WAIT only guarantees durability if you wait for all replicas.

Even if you have exactly two replicas and use WAIT 2 in the applications, during a rolling upgrade you may add one or more extra replicas and if the primary fails during this time, there's a chance one of the replicas which didn't ack the latest writes can win the failover.

So in practice, WAIT doesn't provide any durability guarantees. This is the main problem with WAIT, IMO.

jjuleslasarte · 2025-10-28T16:17:37Z

+
+## Problem Statement
+
+Valkey is an in-memory data store designed for high performance. Valkey currently uses an asynchronous replication model for high throughput and low latency, which means writes acknowledged to clients may be lost if replicas lag, crash, or are promoted while out-of-sync. Because all data resides in memory by default, process restarts or crashes risk losing recent writes.

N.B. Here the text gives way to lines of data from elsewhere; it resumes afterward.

-- ==== Sys2Proof/Laws/Ops.lean ====
section
/-! SUPPORT. What the shared operations of Machine/Ops.lean can answer: for each, when it answers a next state and which. -/

namespace Sys2Proof.Machine

@[simp] theorem andThen_next {α β : Type} (a : α) (f : α → Res β) : andThen (.next a) f = f a := rfl
@[simp] theorem andThen_fault {α β : Type} (e : Fault) (f : α → Res β) : andThen (.fault e : Res α) f = .fault e := rfl
@[simp] theorem andThen_refused {α β : Type} (e : Refusal) (f : α → Res β) : andThen (.refused e : Res α) f = .refused e := rfl

/-- A chain answers a next state only through both of its parts. -/
theorem andThen_eq_next {α β : Type} {r : Res α} {f : α → Res β} {b : β} :
    andThen r f = .next b ↔ ∃ a, r = .next a ∧ f a = .next b := by
  cases r <;> simp

theorem andThen_eq_fault {α β : Type} {r : Res α} {f : α → Res β} {e : Fault} :
    andThen r f = .fault e ↔ r = .fault e ∨ ∃ a, r = .next a ∧ f a = .fault e := by
  cases r <;> simp

theorem andThen_assoc {α β γ : Type} (r : Res α) (f : α → Res β) (g : β → Res γ) :
    andThen (andThen r f) g = andThen r fun a => andThen (f a) g := by
  cases r <;> rfl

@[simp] theorem forRange_zero (body : Nat → State → Res State) (lo : Nat) (s : State) :
    forRange body lo 0 s = .next s := rfl

theorem forRange_succ (body : Nat → State → Res State) (lo n : Nat) (s : State) :
    forRange body lo (n + 1) s = andThen (body lo s) (forRange body (lo + 1) n) := rfl

/-- A loop whose body completes and keeps `inv` from one index to the next completes with `inv` at the end. -/
theorem forRange_complete (body : Nat → State → Res State) (inv : Nat → State → Prop) (lo n : Nat) (s : State)
    (start : inv lo s)
    (next : ∀ k u, lo ≤ k → k < lo + n → inv k u → ∃ v, body k u = .next v ∧ inv (k + 1) v) :
    ∃ t, forRange body lo n s = .next t ∧ inv (lo + n) t := by
  induction n generalizing lo s with
  | zero => exact ⟨s, rfl, start⟩
  | succ n ih =>
    obtain ⟨v, hv, hi⟩ := next lo s (by omega) (by omega) start
    obtain ⟨t, ht, hit⟩ := ih (lo + 1) v hi fun k u h1 h2 => next k u (by omega) (by omega)
    exact ⟨t, by rw [forRange_succ, hv, andThen_next, ht], by rwa [show lo + (n + 1) = lo + 1 + n by omega]⟩

/-- A loop whose body completes and keeps `inv` up to the index `at_`, where it faults, answers that fault. -/
theorem forRange_fault (body : Nat → State → Res State) (inv : Nat → State → Prop) (at_ : Nat) (e : Fault) (lo n : Nat)
    (s : State) (low : lo ≤ at_) (high : at_ < lo + n) (start : inv lo s)
    (next : ∀ k u, lo ≤ k → k < at_ → inv k u → ∃ v, body k u = .next v ∧ inv (k + 1) v)
    (stop : ∀ u, inv at_ u → body at_ u = .fault e) : forRange body lo n s = .fault e := by
  induction n generalizing lo s with
  | zero => omega
  | succ n ih =>
    rw [forRange_succ]
    obtain rfl | h := Nat.eq_or_lt_of_le low
    · rw [stop s start, andThen_fault]
    · obtain ⟨v, hv, hi⟩ := next lo s (by omega) h start
      rw [hv, andThen_next]
      exact ih (lo + 1) v h (by omega) hi fun k u h1 h2 => next k u (by omega) h2

/-! Reads and writes. -/

theorem readIn_next {s : State} {a n : Nat} (h : a + n ≤ s.inLen) : readIn s a n = .next ((s.inn.drop a).take n) :=
  if_pos h

theorem readRom_whole (s : State) : readRom s 0 320 = .next s.rom.toList := by
  rw [readRom, if_pos (by omega)]
  simp [List.take_of_length_le]

theorem readRomAt_next {s : State} {a : Nat} (h : a < 320) : readRomAt s a = .next s.rom[a] := dif_pos h

theorem readOutAt_next {s : State} {i : Nat} (h : i < s.outCap) : readOutAt s i = .next (s.cell i) := if_pos h

theorem writeOut_next {s : State} {a : Nat} {vs : List Sample} (h : a + vs.length ≤ s.outCap) :
    writeOut s a vs = .next (s.withOut (memWrite s.out a vs)) := if_pos (.inl h)

/-- A write answers a next state only inside the window or if it writes nothing, and then only the cells have changed. -/
theorem writeOut_eq_next {s t : State} {a : Nat} {vs : List Sample} :
    writeOut s a vs = .next t ↔ (a + vs.length ≤ s.outCap ∨ vs = []) ∧ t = s.withOut (memWrite s.out a vs) := by
  rw [writeOut]
  split <;> simp_all [eq_comm]

/-- A write that leaves the window stops with its fault. -/
theorem writeOut_fault {s : State} {a : Nat} {vs : List Sample} (h : s.outCap < a + vs.length) (hv : vs ≠ []) :
    writeOut s a vs = .fault (.outsideSpace .out) := if_neg (by simp [hv, h])

/-- What a cell holds after the cells change: what was written, else the window's own content. -/
theorem withOut_cell (s : State) (m : Memory) (i : Nat) :
    (s.withOut m).cell i = (memRead m i).getD (Config.freeCell s.draws i) := rfl

/-- A cell after a write: the value written inside the range, the old content outside it. -/
theorem cell_memWrite (s : State) (a : Nat) (vs : List Sample) (i : Nat) :
    (s.withOut (memWrite s.out a vs)).cell i =
      if h : a ≤ i ∧ i - a < vs.length then vs[i - a]'h.2 else s.cell i := by
  rw [withOut_cell, memRead_memWrite]
  by_cases h : a ≤ i ∧ i - a < vs.length
  · rw [if_pos ⟨h.1, by omega⟩, dif_pos h, List.getElem?_eq_getElem h.2, Option.getD_some]
  · rw [if_neg (by omega), dif_neg h, State.cell]

@[simp] theorem withOut_withOut (s : State) (m n : Memory) : (s.withOut m).withOut n = s.withOut n := rfl

@[simp] theorem withOut_self (s : State) : s.withOut s.out = s := rfl

/-! The commands, the marker and the scratch. -/

theorem consumeCmd_next {n : Nat} {s : State} (h : n ≤ s.inLen) : consumeCmd n s = .next (s.consumed n) := if_pos h

theorem tagOutCmd_next {off v : Nat} {s : State} (h : off < s.outCap) : tagOutCmd off v s = .next (s.tagged off v) :=
  if_pos h

theorem produceCmd_next {n : Nat} {s : State} (h : n ≤ s.outCap) : produceCmd n s = .next (s.produced n) := if_pos h

theorem withJob_some {s : State} {j : Job} (h : s.job = some j) (body : Job → Res State) : withJob s body = body j := by
  rw [withJob, h]

theorem withJob_eq_next {s t : State} {body : Job → Res State} :
    withJob s body = .next t ↔ ∃ j, s.job = some j ∧ body j = .next t := by
  rw [withJob]
  split <;> simp_all

theorem withMarker_some {s : State} {t : TagRec} (h : s.sel = some t) (body : TagRec → Res State) :
    withMarker s body = body t := by
  rw [withMarker, h]

theorem withMarker_eq_next {s u : State} {body : TagRec → Res State} :
    withMarker s body = .next u ↔ ∃ t, s.sel = some t ∧ body t = .next u := by
  rw [withMarker]
  split <;> simp_all

theorem admitCount_next {s : State} {n : Nat} (h0 : n ≠ 0) (h : s.fits n = true) : admitCount s n = .next () := by
  rw [admitCount, if_neg h0, if_pos h]

theorem admitCount_eq_next {s : State} {n : Nat} : admitCount s n = .next () ↔ n ≠ 0 ∧ s.fits n = true := by
  rw [admitCount]
  split <;> [simp_all; split <;> simp_all]

theorem admitCount_no_fault (s : State) (n : Nat) (e : Fault) : admitCount s n ≠ .fault e := by
  rw [admitCount]
  split <;> [simp; split <;> simp]

/-- The admitted subset looks at the width and at the configuration only. -/
theorem fits_congr {s u : State} (h1 : u.par = s.par) (h2 : u.padFront = s.padFront) (h3 : u.padTail = s.padTail) (n : Nat) :
    u.fits n = s.fits n := by
  have form : ∀ v : State, v.fits n =
      (decide (v.padFront < 2 ^ v.par.wordBits) && decide (v.padTail < 2 ^ v.par.wordBits)
        && decide (max v.padTail 1 < 2 ^ v.par.wordBits) && decide (64 * n < 2 ^ v.par.wordBits)
        && decide (80 * n < 2 ^ v.par.wordBits)
        && decide (v.padFront + max v.padTail 1 + 80 * n + 320 < 2 ^ v.par.wordBits)) := fun _ => rfl
  rw [form, form, h1, h2, h3]

/-! The numerics. -/

/-- The default average of two pairs of binary32 (R128). -/
theorem averageBy_halfOfSum (x y : Complex32) : averageBy .halfOfSum (.b32 x) (.b32 y) = .b32 (avgComplex x y) := rfl

theorem lookup_map_self {α β : Type} [BEq α] [LawfulBEq α] (f : α → β) {a : α} {l : List α} (h : a ∈ l) :
    (l.map fun x => (x, f x)).lookup a = some (f a) := by
  induction l with
  | nil => simp at h
  | cons b l ih =>
    rw [List.map_cons, List.lookup_cons]
    by_cases hb : a = b
    · simp [hb]
    · simp_all [beq_eq_false_iff_ne.2 hb]

/-- Every function is the average of some instance, as far as any finite list of pairs goes (R11, D5). -/
theorem averageBy_given (f : Sample → Sample → Sample) (rest : Nat) {l : List (Sample × Sample)} {a b : Sample}
    (h : (a, b) ∈ l) : averageBy (.given (l.map fun p => (p, f p.1 p.2)) rest) a b = f a b := by
  rw [averageBy, lookup_map_self (fun p : Sample × Sample => f p.1 p.2) h, Option.getD_some]

/-! Marker selection. -/

theorem earliest_mem {ts : List TagRec} {t : TagRec} (h : earliest ts = some t) : t ∈ ts := by
  induction ts generalizing t with
  | nil => simp [earliest] at h
  | cons u us ih =>
    rw [earliest] at h
    split at h
    · simp_all
    · rename_i v hv
      split at h <;> simp_all

/-- The selected marker is a record of the window, of the kind `BURST_START`, at a visible index. -/
theorem sel_mem {s : State} {t : TagRec} (h : s.sel = some t) :
    t ∈ s.inTags ∧ t.kind = .burstStart ∧ t.index < s.inLen := by
  have := List.mem_filter.1 (earliest_mem h)
  simpa [State.isVisibleMarker] using this

end Sys2Proof.Machine
end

Although periodic snapshots (RDB) and append-only logs (AOF) provide persistence, they entail trade-offs: snapshots may omit recent writes and AOF only supports single-node durability. In cluster mode, data loss remains possible when a replica is promoted prematurely. Shifting durability responsibility to clients (via WAIT) is not intuitive and places burden on the application layer.


nit: shifting of durability responsibility seems more of a motivation for this solution vs. part of the problem statement (AOF doesn't provide durability guarantees as it does not prevent data loss seems to be the key one)

AOF only provides the guarantee if the append-fsync is set to always.

Even then, if you're running in sentinel a replica with an older dataset could be promoted, leading to data loss, right?

You cover this. Ignore me.

jjuleslasarte · 2025-10-28T16:22:45Z

+
+Upon receiving a write:
+
+1. The leader applies the command to its local in-memory state immediately, ensuring fast execution.


nit: since we don't ack to the client until we achieve quorum, i am not sure "fast execution" matters as a distinction here, is there a reason this is important?

It should ensure high throughput, which is an important consideration.

jjuleslasarte · 2025-10-28T16:24:14Z

+Blocking occurs only at the primary. Replica nodes apply entries passively as they are received and do not block client operations directly.
+Read operations and other non-durable commands are not affected by blocking behavior.
+
+> Note:


i find this a bit confusing, the summary above talks of both modes but the detail says only one mode will be supported on v1?

jjuleslasarte · 2025-10-28T16:26:21Z

+
+Open Questions:
+
+* Should a mechanism be introduced to temporarily block all new write traffic once the replication buffer limit is reached, effectively stalling writes until the backlog is cleared? This could prevent unbounded memory growth and avoid triggering failover operations caused by memory exhaustion. 


the failover operations would have the side effect of possibly causing data loss, right? in this case, i do think this mechanism would be a good opt in (if clients care about durability, by enabling they are already taking a hit on performance, so this seems like a tradeoff many would take). Not sure of the complexity of this though. Naively it doesn't seem that big of a lift.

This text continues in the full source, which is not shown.